The contributions of this article are twofold: a novel consistency score is presented and the algorithm is extended to also operate in parts of the reconstruction scene which are not necessarily covered by all cameras. These contributions both lead to a more general approach while producing improved results.
Related work
Depth sensors
A first class of methods models depth relations to detect and map occluding objects. The most straightforward way to obtain such depth relations is by using sensors with inherent depth perception, e.g. stereo cameras as in [4, 5, 6, 7], time of flight cameras [8], or micro-lens cameras [9]. However, such specialized sensors are not as cheap and widely adopted as general purpose cameras, which are already ubiquitous in many sites including industrial environments and traffic intersections.
Standard cameras
Standard cameras have also been used to infer depth relations in the scene, as in [10], but the drawback of this method is that it considers part-time occluded regions as full-time black spots in the camera view, from which no information is used even if an object passes in front of the occluder. When rigid objects are modelled, it is possible the infer their interrelationship, despite being partially occluded [11]. However, such methods fail for non-rigid and unknown objects.
Object modelling
A second class of occlusion-proof 3D reconstruction methods models the object of interest to estimate the position of occluded object parts as well as possible [12, 13, 14, 15, 16]. While these methods work well for pose estimation of known objects, they cannot be generalized to more diverse object classes such as road vehicles.
Illustration of shape from inconsistent silhouettes.

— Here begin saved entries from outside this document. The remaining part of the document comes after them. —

-- ==== Sys2Proof/Laws/State.lean ====
section
/-! SUPPORT. What each plain update of the state and of a task leaves alone, field by field, so that no proof unfolds a record
update. -/

namespace Sys2Proof.Machine

namespace State

variable (s : State)


@[simp] theorem setTask_agenda (x : Task) : (s.setTask x).agenda = s.agenda := rfl
@[simp] theorem setTask_cur (x : Task) : (s.setTask x).cur = s.cur := rfl
@[simp] theorem setTask_turn (x : Task) : (s.setTask x).turn = s.turn := rfl
@[simp] theorem setTask_cycle (x : Task) : (s.setTask x).cycle = s.cycle := rfl
@[simp] theorem setTask_freeCtr (x : Task) : (s.setTask x).freeCtr = s.freeCtr := rfl
@[simp] theorem setTask_tagCtr (x : Task) : (s.setTask x).tagCtr = s.tagCtr := rfl
@[simp] theorem setTask_pkgNo (x : Task) : (s.setTask x).pkgNo = s.pkgNo := rfl
@[simp] theorem setTask_fwver (x : Task) : (s.setTask x).fwver = s.fwver := rfl
@[simp] theorem setTask_worldOf (x : Task) : (s.setTask x).worldOf = s.worldOf := rfl
@[simp] theorem setTask_mem (x : Task) : (s.setTask x).mem = s.mem := rfl
@[simp] theorem setTask_feEmpty (x : Task) : (s.setTask x).feEmpty = s.feEmpty := rfl
@[simp] theorem setTask_poison (x : Task) : (s.setTask x).poison = s.poison := rfl
@[simp] theorem setTask_cores (x : Task) : (s.setTask x).cores = s.cores := rfl
@[simp] theorem setTask_deques (x : Task) : (s.setTask x).deques = s.deques := rfl
@[simp] theorem setTask_counters (x : Task) : (s.setTask x).counters = s.counters := rfl
@[simp] theorem setTask_slotTv (x : Task) : (s.setTask x).slotTv = s.slotTv := rfl
@[simp] theorem setTask_tiles (x : Task) : (s.setTask x).tiles = s.tiles := rfl
@[simp] theorem setTask_vtiles (x : Task) : (s.setTask x).vtiles = s.vtiles := rfl
@[simp] theorem setTask_parts (x : Task) : (s.setTask x).parts = s.parts := rfl
@[simp] theorem setTask_net (x : Task) : (s.setTask x).net = s.net := rfl
@[simp] theorem setTask_mmu (x : Task) : (s.setTask x).mmu = s.mmu := rfl
@[simp] theorem setTask_cald (x : Task) : (s.setTask x).cald = s.cald := rfl
@[simp] theorem setTask_worlds (x : Task) : (s.setTask x).worlds = s.worlds := rfl
@[simp] theorem setTask_hl (x : Task) : (s.setTask x).hl = s.hl := rfl
@[simp] theorem setTask_links (x : Task) : (s.setTask x).links = s.links := rfl
@[simp] theorem setTask_fabricUp (x : Task) : (s.setTask x).fabricUp = s.fabricUp := rfl
@[simp] theorem setTask_granules (x : Task) : (s.setTask x).granules = s.granules := rfl
@[simp] theorem setTask_ethUp (x : Task) : (s.setTask x).ethUp = s.ethUp := rfl
@[simp] theorem setTask_sessions (x : Task) : (s.setTask x).sessions = s.sessions := rfl
@[simp] theorem setTask_dbg (x : Task) : (s.setTask x).dbg = s.dbg := rfl
@[simp] theorem setTask_mgmt (x : Task) : (s.setTask x).mgmt = s.mgmt := rfl
@[simp] theorem setTask_replies (x : Task) : (s.setTask x).replies = s.replies := rfl

@[simp] theorem putTask_agenda (k : Nat) (x : Task) : (s.putTask k x).agenda = s.agenda := rfl
@[simp] theorem putTask_cur (k : Nat) (x : Task) : (s.putTask k x).cur = s.cur := rfl
@[simp] theorem putTask_turn (k : Nat) (x : Task) : (s.putTask k x).turn = s.turn := rfl
@[simp] theorem putTask_cycle (k : Nat) (x : Task) : (s.putTask k x).cycle = s.cycle := rfl
@[simp] theorem putTask_freeCtr (k : Nat) (x : Task) : (s.putTask k x).freeCtr = s.freeCtr := rfl
@[simp] theorem putTask_tagCtr (k : Nat) (x : Task) : (s.putTask k x).tagCtr = s.tagCtr := rfl
@[simp] theorem putTask_pkgNo (k : Nat) (x : Task) : (s.putTask k x).pkgNo = s.pkgNo := rfl
@[simp] theorem putTask_fwver (k : Nat) (x : Task) : (s.putTask k x).fwver = s.fwver := rfl
@[simp] theorem putTask_worldOf (k : Nat) (x : Task) : (s.putTask k x).worldOf = s.worldOf := rfl
@[simp] theorem putTask_mem (k : Nat) (x : Task) : (s.putTask k x).mem = s.mem := rfl
@[simp] theorem putTask_feEmpty (k : Nat) (x : Task) : (s.putTask k x).feEmpty = s.feEmpty := rfl
@[simp] theorem putTask_poison (k : Nat) (x : Task) : (s.putTask k x).poison = s.poison := rfl
@[simp] theorem putTask_cores (k : Nat) (x : Task) : (s.putTask k x).cores = s.cores := rfl
@[simp] theorem putTask_deques (k : Nat) (x : Task) : (s.putTask k x).deques = s.deques := rfl
@[simp] theorem putTask_counters (k : Nat) (x : Task) : (s.putTask k x).counters = s.counters := rfl
@[simp] theorem putTask_slotTv (k : Nat) (x : Task) : (s.putTask k x).slotTv = s.slotTv := rfl
@[simp] theorem putTask_tiles (k : Nat) (x : Task) : (s.putTask k x).tiles = s.tiles := rfl
@[simp] theorem putTask_vtiles (k : Nat) (x : Task) : (s.putTask k x).vtiles = s.vtiles := rfl
@[simp] theorem putTask_parts (k : Nat) (x : Task) : (s.putTask k x).parts = s.parts := rfl
@[simp] theorem putTask_net (k : Nat) (x : Task) : (s.putTask k x).net = s.net := rfl
@[simp] theorem putTask_mmu (k : Nat) (x : Task) : (s.putTask k x).mmu = s.mmu := rfl
@[simp] theorem putTask_cald (k : Nat) (x : Task) : (s.putTask k x).cald = s.cald := rfl
@[simp] theorem putTask_worlds (k : Nat) (x : Task) : (s.putTask k x).worlds = s.worlds := rfl
@[simp] theorem putTask_hl (k : Nat) (x : Task) : (s.putTask k x).hl = s.hl := rfl
@[simp] theorem putTask_links (k : Nat) (x : Task) : (s.putTask k x).links = s.links := rfl
@[simp] theorem putTask_fabricUp (k : Nat) (x : Task) : (s.putTask k x).fabricUp = s.fabricUp := rfl
@[simp] theorem putTask_granules (k : Nat) (x : Task) : (s.putTask k x).granules = s.granules := rfl
@[simp] theorem putTask_ethUp (k : Nat) (x : Task) : (s.putTask k x).ethUp = s.ethUp := rfl
@[simp] theorem putTask_sessions (k : Nat) (x : Task) : (s.putTask k x).sessions = s.sessions := rfl
@[simp] theorem putTask_dbg (k : Nat) (x : Task) : (s.putTask k x).dbg = s.dbg := rfl
@[simp] theorem putTask_mgmt (k : Nat) (x : Task) : (s.putTask k x).mgmt = s.mgmt := rfl
@[simp] theorem putTask_replies (k : Nat) (x : Task) : (s.putTask k x).replies = s.replies := rfl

The blue vehicles function as occluders for the 6 camera views on the left. Each colour in the reconstructed car corresponds to another cell.

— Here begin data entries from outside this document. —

theorem qwait (f : Form) (sel : BitVec 5) : Statement (.qwait f sel) := of_shape rfl fun h hr => by
  have h : (!f.is96) = true := h
  have hr : (decide (5 < sel.toNat)) = false := hr
  rw [shape35 _ rfl]
  cases f <;> first | exact absurd h Bool.false_ne_true | simp_all [decodeSync, keep, Form.read_hi, form32, form64, form96, Form.ext, Ext.unusedBad, Form.len, Form.is32, Form.is64, Form.is96, enc0, encR, RFields.read_word, Order.ext, Order.plain32, low3_setWidth, idx3Bad_setWidth]

theorem send (f : Form) (a : Reg) (ea : Bool) (b : Reg) (eb : Bool) : Statement (.send f a ea b eb) := of_shape rfl fun h hr => by
  have h : (!f.is96) = true := h
  rw [shape35 _ rfl]
  cases f <;> first | exact absurd h Bool.false_ne_true | simp_all [decodeSync, keep, Form.read_hi, form32, form64, form96, Form.ext, Ext.unusedBad, Form.len, Form.is32, Form.is64, Form.is96, enc0, encR, RFields.read_word, Order.ext, Order.plain32, low3_setWidth, idx3Bad_setWidth]

theorem recv (f : Form) (d : Reg) (a : BitVec 3) (ea : Bool) : Statement (.recv f d a ea) := of_shape rfl fun h hr => by
  have h : (!f.is96) = true := h
  rw [shape35 _ rfl]
  cases f <;> first | exact absurd h Bool.false_ne_true | simp_all [decodeSync, keep, Form.read_hi, form32, form64, form96, Form.ext, Ext.unusedBad, Form.len, Form.is32, Form.is64, Form.is96, enc0, encR, RFields.read_word, Order.ext, Order.plain32, low3_setWidth, idx3Bad_setWidth]

theorem recvKeep (f : Form) (d : Reg) (a : BitVec 3) (ea : Bool) : Statement (.recvKeep f d a ea) := of_shape rfl fun h hr => by
  have h : (!f.is96) = true := h
  rw [shape35 _ rfl]
  cases f <;> first | exact absurd h Bool.false_ne_true | simp_all [decodeSync, keep, Form.read_hi, form32, form64, form96, Form.ext, Ext.unusedBad, Form.len, Form.is32, Form.is64, Form.is96, enc0, encR, RFields.read_word, Order.ext, Order.plain32, low3_setWidth, idx3Bad_setWidth]

theorem mwait (f : Form) (a : BitVec 3) (ea : Bool) : Statement (.mwait f a ea) := of_shape rfl fun h hr => by
  have h : (!f.is96) = true := h
  rw [shape35 _ rfl]
  cases f <;> first | exact absurd h Bool.false_ne_true | simp_all [decodeSync, keep, Form.read_hi, form32, form64, form96, Form.ext, Ext.unusedBad, Form.len, Form.is32, Form.is64, Form.is96, enc0, encR, RFields.read_word, Order.ext, Order.plain32, low3_setWidth, idx3Bad_setWidth]

theorem tcmd (f : Form) (a : Reg) (ea : Bool) (b : Reg) (eb : Bool) : Statement (.tcmd f a ea b eb) := of_shape rfl fun h hr => by
  have h : (!f.is96) = true := h
  rw [shape38 _ rfl]
  cases f <;> first | exact absurd h Bool.false_ne_true | simp_all [decodeEng, keep, Form.read_hi, form32, form64, form96, Form.ext, Ext.unusedBad, Form.len, Form.is32, Form.is64, Form.is96, enc0, encR, RFields.read_word, low3_setWidth, idx3Bad_setWidth]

Related to the topic of occlusion-affected pose estimation is the field of occlusion-affected tracking. This is usually solved using temporal modelling of trajectories, the inference of occlusion regions, as well as appearance models for known object classes [17, 18, 19, 20, 21]. In [22] multiple frames in time are used to cope with the incompleteness of the observed silhouettes. However, the method only works on rigid objects which is unsuitable for tracking people. These concepts offer few benefits for the more general applications targeted in this paper.
Extended visual hull
Much more relevant are the adaptations to standard shape-from-silhouettes reconstruction proposed by [23], who show that extending silhouettes into regions suspected to be occluded yields more accurate 3D reconstruction than ignoring the occluded areas completely as done in [10]. However, occluded regions are still treated as completely devoid of information even when objects can pass in front of the occluding object. This is remedied in [24], where the reconstruction takes into account that one or more of the cameras may have unreliable silhouette information, without explicitly modelling in which cameras or in which parts of the scene this occurs. In [25] this approach is extended to estimate the number of unreliable cameras locally rather than globally, using an a priori object model to reduce the overestimation of object size.

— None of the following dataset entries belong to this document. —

-- ==== Sys2Proof/Tests/Slice0.lean ====
section
/-! SUPPORT. The model's own tests: ill-formed terms that are refused, words read by the decoder, results the spec gives, and for every
statement with hypotheses a state and operands that meet them. -/

open Sys2Proof Sys2Proof.Machine
set_option maxRecDepth 4000
-- the tests are checked one after another, which takes less memory
set_option Elab.async false

namespace Sys2Proof.Tests

/-! ### Small states -/

/-- A task of the capsule that `withText` installs, with some scalar registers set. -/
def task (s : List (Nat × Word)) : Task :=
  { gtid := 1, part := 0, capid := 1, stamp := 1, s := s.foldl (fun v e => v.setIfInBounds e.1 e.2) (Vector.replicate 32 0) }

/-- The machine with that task in slot 0 of core 0. -/
def at_ (t : Task) : State := { State.reset.withText [] with slots := [(0, t)] }

/-- A vector register of a task. -/
def vr (t : Task) (l : List (Nat × VWord)) : Task := { t with v := l.foldl (fun v e => v.setIfInBounds e.1 e.2) t.v }

/-- A segment with every right, its limit as given (03:R55). -/
def segW (space target base limit : Nat) : VWord := BitVec.ofNat 128 (space * 2 ^ 124 + 15 * 2 ^ 120 + target * 2 ^ 110 + base * 2 ^ 52 + limit)

/-- A task with segments. -/
def sg (t : Task) (l : List (Nat × VWord)) : Task := { t with g := l.foldl (fun v e => v.setIfInBounds e.1 e.2) t.g }

/-- The partition of `withText` with a text of 12 bytes. -/
def part0 : Partition := State.fetchPart 12

/-- The machine with a task in slot 0 and a partition. -/
def atP (p : Partition) (t : Task) : State := { at_ t with parts := [(0, p)] }

/-- The same at supervisor privilege's reach: capsule 1 is the supervisor capsule, whose offset 0 is a landing point. -/
def sup (t : Task) : State := atP { part0 with supCap := some 1 } t

/-- What an instruction leaves in registers and elsewhere. -/
def sOf (r : Reg) : Out → Option Word
  | .next u => some (u.task.getS r)
  | _ => none
def vOf (r : Reg) : Out → Option VWord
  | .next u => some (u.task.getV r)
  | _ => none
def pOf (r : BitVec 3) : Out → Option PWord
  | .next u => some (u.task.getP r)
  | _ => none
def causeOf : Out → Option Word
  | .next u => some u.task.tr.cause
  | _ => none
def stateOf (s : State) : Out → State
  | .next u => u
  | _ => s

/-! ### Ill-formed terms are refused -/

/-- Check 2 of 10:R170: `uns` without `sat`; a pointer register that is also T under post-increment; a displacement beside a pointer
register; scope 0xA; an acquire on a store; queue 4 for a load; a format word with a set low bit; a reserved element type. -/
theorem test_refuses_reserved : ∀ i ∈ ([.add ⟨.w64 ⟨0, false⟩, 1, 2, false, .reg 3 false⟩ false true,
    .ldD64 ⟨.w32, ⟨1, 4, false, true, .i8 8⟩, 4, ⟨0, false, 0⟩, false⟩, .ldD64 ⟨.w32, ⟨1, 4, false, false, .i8 8⟩, 7, ⟨0, false, 0⟩, false⟩,
    .fence (.w64 ⟨0, false⟩) ⟨0, true, 10⟩, .stD64 ⟨.w64 ⟨0, false⟩, ⟨1, 4, false, false, .i8 0⟩, 7, false, ⟨2, false, 0⟩⟩,
    .qld ⟨.w64 ⟨0, false⟩, ⟨1, 4, false, false, .i8 0⟩, 7, false, ⟨0, false, 0⟩, 4, 3⟩, .fmt 1,
    .vintVadd ⟨.w64 ⟨0, false⟩, 0x18, false, 1, 2, false, .reg 3 false⟩] : List Instr), i.reservedBad = true ∧ i.wf = false := by decide

/-- Check 3: a shift by 64; a width of 65; a control value with bit 7 set; an element number beyond the type's; a byte literal that is not
its own low byte; a post-increment of 4,096; no token. -/
theorem test_refuses_immediates : ∀ i ∈ ([.shl ⟨.w96 ⟨0, false⟩, 1, 2, false, .lit 64⟩, .sext ⟨.w96 ⟨0, false⟩, 1, 2, false, .lit 65⟩,
    .bext ⟨.w96 ⟨0, false⟩, 1, 2, false, .lit 0x80⟩, .vext ⟨.w64 ⟨0, false⟩, 6, 1, 2, false, 4⟩,
    .vintVadd ⟨.w96 ⟨0, false⟩, 0, false, 1, 2, false, .lit 200⟩, .ldD64 ⟨.w96 ⟨0, false⟩, ⟨1, 4, false, true, .lit 4096⟩, 7, ⟨0, false, 0⟩, false⟩,
    .pwrAcq .w32 0 0] : List Instr), i.immBad = true ∧ i.wf = false := by decide

/-- The type part of check 5: a floating-point type for `vint`, an integer one for `vfp`, a destination of 0x10 for `cvt`. -/
theorem test_refuses_types : ∀ i ∈ ([.vintVadd ⟨.w64 ⟨0, false⟩, 8, false, 1, 2, false, .reg 3 false⟩,
    .vfpVadd ⟨.w64 ⟨0, false⟩, 6, 0, false, 1, 2, false, .reg 3 false⟩, .cvt ⟨.w64 ⟨0, false⟩, 0x10, 8, 0, false, 0, none, 1, 4, false⟩,
    .vintVabs ⟨.w64 ⟨0, false⟩, 4, 0, false, 1, 2, false⟩] : List Instr), i.formatBad = true ∧ i.wf = false := by decide

/-- Operands a form cannot hold: a literal in 32 bits, saturation in 32 bits, a type other than the default in 32 bits; and the word of
`nop` under another name. -/
theorem test_refuses_forms : (∀ i ∈ ([.add ⟨.w32, 1, 2, false, .lit 5⟩ false false, .add ⟨.w32, 1, 2, false, .reg 3 false⟩ true false,
    .vmov ⟨.w32, 6, 0, false, 1, 2, false⟩, .br 0 ⟨0, true⟩] : List Instr), i.wf = false) ∧ Instr.formOk (.coreFailure 0) = false := by decide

Octree-based reconstruction
An attempt of reducing the computational cost was made in [26] using Dempster-Shafer theory with an octree-based method that obtained comparable results to voxel-based methods [24, 27].
Clustering
Another way to reduce the computation time is performed by clustering the smallest building blocks of space (voxels). It decreases the number of possibilities significantly [28].
The method proposed in this paper is similar to these works in the sense that it also aims to reconstruct the shape of arbitrary objects of unknown size and complexity in a way that maximally agrees with the incomplete silhouettes. However, instead of minimizing an energy function over a very large set of voxels configurations, we will reason in terms of voxel space regions with homogeneous properties, which is computationally less demanding. Additionally, our iterative growing algorithm does not require the need for sparsity or regularization parameters.
Incomplete silhouettes and space partitioning
A key idea of our approach is to apply geometric reasoning not to individual points, but to point sets called cells. The cells we define are continuous regions in space formed by the backprojected generalized cones of the silhouettes. The intersections of the cone boundaries delimit regions of 3D space with uniform silhouette information, e.g. all points within one such cell fall inside the cones of one particular set of cameras and outside the cones of the silhouettes of the remaining cameras. We use geometric reasoning on cells, rather than on smaller entities, such as 3D points for two reasons. Each object usually consists of a 3D connected set of points (rather than a scattered set of points in the reconstruction space) and, given the observed silhouettes and the camera calibration, the cells are the smallest coherent entities. Figure 1 illustrates a shape reconstruction with the proposed algorithm.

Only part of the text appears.